In one such embodiment, the optical therapy device 100 is used to treat the clinical disease state of diastolic heart failure. In diastolic heart failure, collagen deposition in between or in place of (as is the case of ischemic cardiomyopathy) the myocardial fibers lead to a decreased compliance of the myocardium and a failure of the myocardium to relax properly during diastole. Ultraviolet light therapy, specifically ultraviolet A (UVA) light therapy, can activate the native collagenase system in human skin and lead to an increased compliance in diseases such as scleroderma, as discussed in greater detail above. A similar collagenase system is present within the myocardium and if activated, can decrease the compliance of the myocardium with a similar mechanism as in the skin.

In one embodiment, the optical therapy device 100 is adapted to treat inflammation and/or infection of the gastrointestinal tract caused by any of a variety of conditions, such as, Crohn's disease, ulcerative colitis (inflammatory bowel diseases), C. difficile colitis, and/or esophagitis. In some embodiments, the optical therapy device 100 can ameliorate the internal consequences of T-cell-mediated diseases, such as autoimmune and collagen vascular diseases, such as rheumatoid arthritis, systernic lupus erythematosis, etc. In yet another embodiment, the optical therapy device 100 is adapted to be inserted into the vagina to treat any of a variety of conditions, including yeast infection, vaginitis, vaginosis, candidiasis, parasites, bacteria, and even an unwanted pregnancy. The optical therapy device 100 may be inserted within the ear, and deliver light to the external or internal auditory canals to reduce inflammation and/or infection therein. In yet another embodiment, the optical therapy device 100 may be provided to the bladder, kidney, ureter, and/or urethra to treat and/or reduce inflammation. The optical therapy device 100 may also be used to treat rheumatoid arthritis, or to reduce or eliminate herpetic lesions (e.g., cold sores) by decreasing viral shedding time and/or time to healing.

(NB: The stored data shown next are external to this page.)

/-- Block registers of the BUF page class. -/
def regsBUF : List RegDef := [
  ⟨0x100, 0, 1, 0, 1, 0, 0, 0, 0, 0x7ff, 0, 0, 0⟩, -- BUF_CMD
  ⟨0x104, 0, 1, 0, 1, 0, 0, 0, 0, 0, 0, 0, 0⟩, -- BUF_CMD_STAT
  ⟨0x108, 0, 1, 0, 1, 0, 0xffffffff, 0, 0, 0, 0, 0, 0⟩, -- BUF_E_BASE
  ⟨0x10c, 0, 1, 0, 1, 0, 0xfffff, 0, 0, 0, 0, 0, 0⟩, -- BUF_E_STRIDE
  ⟨0x110, 0, 1, 0, 1, 0, 0x3fff3fff, 0, 0, 0, 0, 0, 0⟩, -- BUF_E_SIZE
  ⟨0x114, 0, 1, 0, 1, 0, 0xff0f, 0, 0, 0, 0, 0, 0⟩, -- BUF_E_FMT
  ⟨0x118, 0, 1, 0, 1, 0, 0, 0, 0, 0, 0, 0, 0⟩, -- BUF_E_STATE
  ⟨0x120, 0, 1, 0, 1, 0, 0, 0, 0, 0, 0, 0, 0⟩, -- BUF_FW_ADDR
  ⟨0x124, 0, 1, 0, 1, 0, 0, 0, 0, 0, 0, 0, 0⟩, -- BUF_FW_INFO
  ⟨0x200, 4, 32, 0, 1, 0, 0, 0, 0, 0, 0, 0, 0⟩, -- BUF_STATES
  ⟨0x300, 4, 8, 0, 1, 0, 0, 0xffffffff, 0, 0, 0, 0, 0⟩ -- BUF_RETIRED
  ]

/-- Block registers of the WRP page class. -/
def regsWRP : List RegDef := [
  ]

/-- Block registers of the WRPT page class. -/
def regsWRPT : List RegDef := [
  ⟨0x100, 0, 1, 0, 1, 0, 0, 0, 0, 0, 0xffffffc0, 0, 0⟩, -- WRP_MESH_BASE
  ⟨0x104, 0, 1, 0, 1, 0, 0, 0, 0, 0, 0xffffffff, 0, 0⟩, -- WRP_MESH_CRC
  ⟨0x108, 0, 1, 0, 1, 0, 0, 0, 0, 0, 1, 0, 0⟩, -- WRP_MESH_CFG
  ⟨0x10c, 0, 1, 0, 1, 0, 0, 0, 0, 0, 0, 0, 0⟩ -- WRP_GEOM
  ]

/-- Block registers of the PHO page class. -/
def regsPHO : List RegDef := [
  ⟨0x100, 0, 1, 0, 1, 0x1795, 0, 0, 0, 0, 0x3ffd, 0, 0⟩, -- PHO_DTH_CTRL
  ⟨0x104, 0, 1, 0, 1, 0, 0xfff, 0, 0, 0, 0, 0, 0⟩, -- PHO_DTH_ADDR
  ⟨0x108, 0, 1, 0, 1, 0, 0xffffffff, 0, 0, 0, 0, 0, 0xffffffff⟩, -- PHO_DTH_DATA
  ⟨0x110, 0, 1, 0, 1, 0, 0xffffffc0, 0, 0, 0, 0, 0, 0xffffffc0⟩, -- PHO_RMAP_BASE
  ⟨0x114, 0, 1, 0, 1, 0, 0, 0, 0, 0, 0, 0, 0⟩, -- PHO_RMAP_STAT
  ⟨0x118, 0, 1, 0, 1, 0, 0, 0, 0, 0x3fff8007, 0, 0, 0⟩, -- PHO_RMAP_CMD
  ⟨0x11c, 0, 1, 0, 1, 0, 0, 0, 0, 0, 0, 0, 0⟩, -- PHO_RMAP_CMD_STAT
  ⟨0x120, 0, 1, 0, 1, 0, 0xffffffff, 0, 0, 0, 0, 0, 0⟩, -- PHO_RMAP_E0
  ⟨0x124, 0, 1, 0, 1, 0, 0xffffffff, 0, 0, 0, 0, 0, 0⟩, -- PHO_RMAP_E1
  ⟨0x128, 0, 1, 0, 1, 0, 0xffffffff, 0, 0, 0, 0, 0, 0⟩, -- PHO_RMAP_E2
  ⟨0x12c, 0, 1, 0, 1, 0, 0xffffffff, 0, 0, 0, 0, 0, 0⟩, -- PHO_RMAP_E3
  ⟨0x130, 0, 1, 0, 1, 0x5540, 0xffff, 0, 0, 0, 0, 0, 0⟩, -- PHO_RMAP_DEFW
  ⟨0x140, 0, 1, 0, 1, 3, 0, 0, 0, 0, 3, 0, 0⟩, -- PHO_DOSE_CTRL
  ⟨0x144, 0, 1, 0, 1, 0x1c20, 0, 0, 0, 0, 0, 0xffff, 0⟩, -- PHO_DOSE_UNIT
  ⟨0x148, 0, 1, 0, 1, 0, 0, 0, 0, 0, 0, 0, 0⟩, -- PHO_DOSE_K
  ⟨0x14c, 0, 1, 0, 1, 0, 0, 0, 0, 0, 0, 0, 0⟩, -- PHO_FB_FRAMES
  ⟨0x150, 0, 1, 0, 1, 0, 0, 0, 0, 0, 0, 0xffffffc0, 0⟩, -- PHO_SNAP_BASE
  ⟨0x154, 0, 1, 0, 1, 0, 0, 0, 0, 3, 0, 0, 0⟩, -- PHO_SNAP_CMD
  ⟨0x158, 0, 1, 0, 1, 0, 0, 0, 0, 0, 0, 0, 0⟩, -- PHO_SNAP_STAT
  ⟨0x15c, 0, 1, 0, 1, 0, 0, 0, 0, 0, 0, 0, 0⟩, -- PHO_SNAP_SEQ
  ⟨0x1fc, 0, 1, 0, 1, 0, 0, 0, 1, 0, 0, 0, 0⟩ -- PHO_LOCK
  ]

In yet another embodiment, the optical therapy device 100 is adapted for veterinary use. For example, in one embodiment, the optical therapy device 100 is adapted to be inserted inside the nose of an equine, such as a racehorse, to treat rhinitis, reduce inflammation, or treat any of the diseases of conditions described herein. Other animals may benefit from treatment with the optical therapy device 100, including domestic animals, such as dogs, cats, and rabbits, as well as exotic animals, such as cheetah, gorilla and panda.

FIG. 16 illustrates another embodiment of an optical therapy device 700. The optical therapy device 700 is shown partially inserted into a patient's nasal cavity 702. The optical therapy device 700 includes a handle 704 and a body 706. In the illustrated embodiment, the insertion member or body 706 is elongated, and may also be referred to interchangeably as a body 706 or elongate body 706; however, it should be clear to those of skill in the art that the body 706 need not be elongated.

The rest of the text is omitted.